Marc Faber: The Perils of Money Printing's Unintended Consequences

[quote=RNcarl] If the gooberment has the power of "Monetary Sovereign-ity" then why is there a "National Debt?" 
If they can  "will" digits into existence then why do they need to create "gooberment bonds?"
I know, I know, that was two questions. Not one…
C.
[/quote] RNC are you assuming that the jet propulsion engineer can count to 2?
If not you might want to ask him just why our kids are on the hook for a 10.4 trillion dollar "bailout’, or why we have over 80 trillion NPV off balance sheet liabilities, or why we borrow 54 cents of every dollar we spend, and since there aren’t enought lenders we actually "print" most of that.  And I don’t give a rats (ehem) if it is electronic printing or vis a vis the treasury.  Debasement is debasement.
 [Moderator’s note:  This post is a violation of the forum guidelines. Personal attacks and name calling are not allowed.  Appropriate corrective action with the user has been undertaken.]

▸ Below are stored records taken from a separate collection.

-- ==== Sys2Proof/Decode.lean ====
section
/-! DEFINITION. The decoder, total on any bytes and rejecting by name, and after it the encoder, both
written from the encodings of spec sections 1 to 3 of `30_encoding.md` (R90 to R120). An item's bytes do not
say what kind of item they are: its position does (R106), so the decoder takes a `Ctx`. -/

namespace Sys2Proof

/-- `le(b)`: the number whose least significant byte is the first byte of `b` (R9). -/
def leNat : List Byte → Nat
  | [] => 0
  | b :: bs => b.toNat + 256 * leNat bs

/-- `be(b)`, accumulating from the left: the number whose most significant byte is the first of `b` (R9). -/
def beNatAcc : Nat → List Byte → Nat
  | acc, [] => acc
  | acc, b :: bs => beNatAcc (256 * acc + b.toNat) bs

/-- `be(b)`: the number whose most significant byte is the first byte of `b` (R9). -/
def beNat (bs : List Byte) : Nat := beNatAcc 0 bs

/-- The `n` little-endian bytes of `v` (R63, R201). -/
def leBytes : Nat → Nat → List Byte
  | 0, _ => []
  | n + 1, v => BitVec.ofNat 8 v :: leBytes n (v / 256)

/-- The `n` big-endian bytes of `v` (R64, R66). -/
def beBytes (n v : Nat) : List Byte := (leBytes n v).reverse

/-- `v[hi:lo]`, the unsigned value of bits `hi` down to `lo` (R7). -/
def bitField (v hi lo : Nat) : Nat := v / 2 ^ lo % 2 ^ (hi + 1 - lo)

/-- The high nibble of a token's first byte, `N` of R101. -/
def highNibble (b : Byte) : Nat := bitField b.toNat 7 4

/-- `TOKCODEC.size` for the default table: 3 for nibble 0, 4 for nibble 1, otherwise 2 (R101, R179). -/
def tokenSizeOfNibble (n : Nat) : Nat := if n = 0 then 3 else if n = 1 then 4 else 2

/-- Where an item stands, which selects its kind (R106, R123). -/
inductive Ctx where
  /-- Stream offset 0. -/
  | header
  /-- First byte of a token block. -/
  | control
  /-- A token whose control bit is 0. -/
  | literal
  /-- A token whose control bit is 1. -/
  | reference
  /-- A 16-bit sample of the tiled buffer. -/
  | sample
  /-- Four output bytes of the raster. -/
  | raster
  /-- The `CMD` register, as one byte. -/
  | command
  deriving DecidableEq, Repr

/-- Why bytes are no instruction. -/
inductive Reject where
  /-- The first byte of a stream is not `TAG` (R107, R170). -/
  | badTag
  /-- A value that the 2-bit `CMD` register cannot hold (R21). -/
  | notACommand
  deriving DecidableEq, Repr

/-- What the decoder answers. -/
inductive Decoded where
  /-- The instruction and the bytes after it. -/
  | ok (i : Instr) (rest : List Byte)
  /-- The item has `n` bytes in all (as far as its bytes so far tell), and fewer are there. -/
  | need (n : Nat)
  /-- No instruction, by name. -/
  | reject (r : Reject)
  deriving DecidableEq, Repr

/-- The instruction of a command (R120). -/
def commandInstr (k : Machine.Command) : Instr :=
  match k with
  | .decompress => .decompress
  | .compress => .compress
  | .decodeTileset => .decodeTileset
  | .decodeTilesetOpaque => .decodeTilesetOpaque

/-- The command whose code `CMD` holds (R120), with the default codes. -/
def decodeCmd (code : BitVec 2) : Instr := commandInstr (Machine.commandOfCode code)

/-- The header at stream offset 0, for the tag `tag`: 4 bytes, or 8 when the 24-bit field is 0 (R91 to R93, R170 to
R172). -/
def decodeHeader (tag : Byte) : List Byte → Decoded
  | t :: b1 :: b2 :: b3 :: rest =>
    if t ≠ tag then .reject .badTag
    else if leNat [b1, b2, b3] ≠ 0 then .ok (.hdr (BitVec.ofNat 24 (leNat [b1, b2, b3]))) rest
    else match rest with
      | c0 :: c1 :: c2 :: c3 :: rest' => .ok (.hdrx (BitVec.ofNat 32 (leNat [c0, c1, c2, c3]))) rest'
      | _ => .need 8
  | _ => .need 4

/-- The fields of a 2-byte token `NNNN DDDD DDDD DDDD` (R102). -/
def ref2OfWord (w : Nat) : Instr :=
  .ref2 (BitVec.ofNat 4 (bitField w 15 12)) (BitVec.ofNat 12 (bitField w 11 0))

/-- The fields of a 3-byte token `0000 LLLL LLLL DDDD DDDD DDDD` (R103). -/
def ref3OfWord (w : Nat) : Instr :=
  .ref3 (BitVec.ofNat 8 (bitField w 19 12)) (BitVec.ofNat 12 (bitField w 11 0))

/-- The fields of a 4-byte token `0001 LLLL LLLL LLLL LLLL DDDD DDDD DDDD` (R104). -/
def ref4OfWord (w : Nat) : Instr :=
  .ref4 (BitVec.ofNat 16 (bitField w 27 12)) (BitVec.ofNat 12 (bitField w 11 0))

/-- A back-reference token; bits [7:4] of its first byte select the tier (R101 to R104). -/
def decodeReference : List Byte → Decoded
  | [] => .need 1
  | b0 :: bs =>
    if highNibble b0 = 0 then
      match bs with
      | b1 :: b2 :: rest => .ok (ref3OfWord (beNat [b0, b1, b2])) rest
      | _ => .need 3
    else if highNibble b0 = 1 then
      match bs with
      | b1 :: b2 :: b3 :: rest => .ok (ref4OfWord (beNat [b0, b1, b2, b3])) rest
      | _ => .need 4
    else
      match bs with
      | b1 :: rest => .ok (ref2OfWord (beNat [b0, b1])) rest
      | _ => .need 2

/-- The format and fields of a sample `d`: bit 15 selects `PIX_A3RGB4` or `PIX_RGB5` (R109 to R111). -/
def sampleOfWord (d : Nat) : Instr :=
  if bitField d 15 15 = 0 then
    .pixA3rgb4 (BitVec.ofNat 3 (bitField d 14 12)) (BitVec.ofNat 4 (bitField d 11 8))
      (BitVec.ofNat 4 (bitField d 7 4)) (BitVec.ofNat 4 (bitField d 3 0))
  else
    .pixRgb5 (BitVec.ofNat 5 (bitField d 14 10)) (BitVec.ofNat 5 (bitField d 9 5))
      (BitVec.ofNat 5 (bitField d 4 0))

/-- A big-endian 16-bit sample (R64, R109). -/
def decodeSample : List Byte → Decoded
  | b0 :: b1 :: rest => .ok (sampleOfWord (beNat [b0, b1])) rest
  | _ => .need 2

/-- Four raster bytes in the order blue, green, red, alpha (R113). -/
def decodeRaster : List Byte → Decoded
  | b :: g :: r :: a :: rest => .ok (.rasterPixel b g r a) rest
  | _ => .need 4

/-- A control byte: every value is legal (R95, R174). -/
def decodeControl : List Byte → Decoded
  | b :: rest => .ok (.ctl b) rest
  | [] => .need 1

/-- A literal byte: every value is legal (R97). -/
def decodeLiteral : List Byte → Decoded
  | b :: rest => .ok (.lit b) rest
  | [] => .need 1

/-- The `CMD` register's value as one byte (R120). -/
def decodeCommand : List Byte → Decoded
  | b :: rest => if b.toNat < 4 then .ok (decodeCmd (BitVec.ofNat 2 b.toNat)) rest else .reject .notACommand
  | [] => .need 1

/-- The decoder: which instruction the bytes at a position of kind `c` hold, and what follows it; with the default tag, token
table and command codes (R6). -/
def decode (c : Ctx) (bs : List Byte) : Decoded :=
  match c with
  | .header => decodeHeader Machine.tagByte bs
  | .control => decodeControl bs
  | .literal => decodeLiteral bs
  | .reference => decodeReference bs
  | .sample => decodeSample bs
  | .raster => decodeRaster bs
  | .command => decodeCommand bs

/-- The fewest bytes that an item of a kind has: what is fetched before its size is known (R106, R179). -/
def Ctx.firstBytes (c : Ctx) : Nat :=
  match c with
  | .header => 4
  | .control => 1
  | .literal => 1
  | .reference => 1
  | .sample => 2
  | .raster => 4
  | .command => 1

/-- The kind of position at which an instruction stands (R106). -/
def Instr.ctx (i : Instr) : Ctx :=
  match i with
  | .hdr _ => .header
  | .hdrx _ => .header
  | .ctl _ => .control
  | .lit _ => .literal
  | .ref2 _ _ => .reference
  | .ref3 _ _ => .reference
  | .ref4 _ _ => .reference
  | .pixA3rgb4 _ _ _ _ => .sample
  | .pixRgb5 _ _ _ => .sample
  | .rasterPixel _ _ _ _ => .raster
  | .decompress => .command
  | .compress => .command
  | .decodeTileset => .command
  | .decodeTilesetOpaque => .command

/-- The value of `CMD` for a command, as one byte (R120), with the default codes. -/
def commandByte (k : Machine.Command) : List Byte := [(Machine.codeOfCommand k).setWidth 8]

/-- The encoder: an instruction's bytes in address order (R91 to R113, R120). -/
def encode (i : Instr) : List Byte :=
  match i with
  | .hdr len24 => Machine.tagByte :: leBytes 3 len24.toNat
  | .hdrx len32 => Machine.tagByte :: 0 :: 0 :: 0 :: leBytes 4 len32.toNat
  | .ctl flags => [flags]
  | .lit value => [value]
  | .ref2 n disp => beBytes 2 (n.toNat * 4096 + disp.toNat)
  | .ref3 lenf disp => beBytes 3 (lenf.toNat * 4096 + disp.toNat)
  | .ref4 lenf disp => beBytes 4 (2 ^ 28 + lenf.toNat * 4096 + disp.toNat)
  | .pixA3rgb4 a3 r4 g4 b4 => beBytes 2 (a3.toNat * 4096 + r4.toNat * 256 + g4.toNat * 16 + b4.toNat)
  | .pixRgb5 r5 g5 b5 => beBytes 2 (32768 + r5.toNat * 1024 + g5.toNat * 32 + b5.toNat)
  | .rasterPixel blue green red alpha => [blue, green, red, alpha]
  | .decompress => commandByte .decompress
  | .compress => commandByte .compress
  | .decodeTileset => commandByte .decodeTileset
  | .decodeTilesetOpaque => commandByte .decodeTilesetOpaque

/-- The bytes of a table word of `nbits` bits: ONE word, stored most significant byte first, as the opcode table
numbers its patterns ("byte 0 is bits [31:24]"), and zeros after it up to the longest instruction. -/
def tableWordBytes (nbits w : Nat) : List Byte := beBytes ((nbits + 7) / 8) w ++ List.replicate 8 0

/-- The position at which a table word of `nbits` bits is read. The table's rows overlap, since position and not
opcode bits selects a row (R106, R123): 8 bits below 4 are a `CMD` value and otherwise a control byte; 16 bits are
a sample; 24 bits a token; 32 bits a header if the first byte is `TAG`, a `REF4` token if its nibble is 1, and
otherwise raster bytes; 64 bits a header. DESIGN CHOICE (log entry 18): for the host's question only; `step`
takes the position from the machine's state. -/
def tableWordCtx (nbits w : Nat) : Ctx :=
  if nbits ≤ 8 then (if w < 4 then .command else .control)
  else if nbits ≤ 16 then .sample
  else if nbits ≤ 24 then .reference
  else if nbits ≤ 32 then
    (if bitField w 31 24 = Machine.tagByte.toNat then .header
     else if bitField w 31 28 = 1 then .reference else .raster)
  else .header

/-- The instruction the decoder reads from a table word (the host's question). -/
def decodeTableWord (nbits w : Nat) : Option Instr :=
  match decode (tableWordCtx nbits w) (tableWordBytes nbits w) with
  | .ok i _ => some i
  | _ => none

end Sys2Proof
end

Unintended consequences?  Not in a thousand years!   Get it!  The intention IS to cause a long term, painful collapse so that the people will clamor for at least accept some "reform" that further centralizes power, takes more liberty and eventually creates a condition of complete subservience to not national but a world cartel of bankers (IMF, etc.) and politicians, One World Government.  This is and has been the "progressive/socialist/Fabian/elitist" goal for many years.  Go back to US history after the civil war and understand that the purpose of the many "money panics", engineered by the banks, was to create so much pain that a new central bank could be birthed.   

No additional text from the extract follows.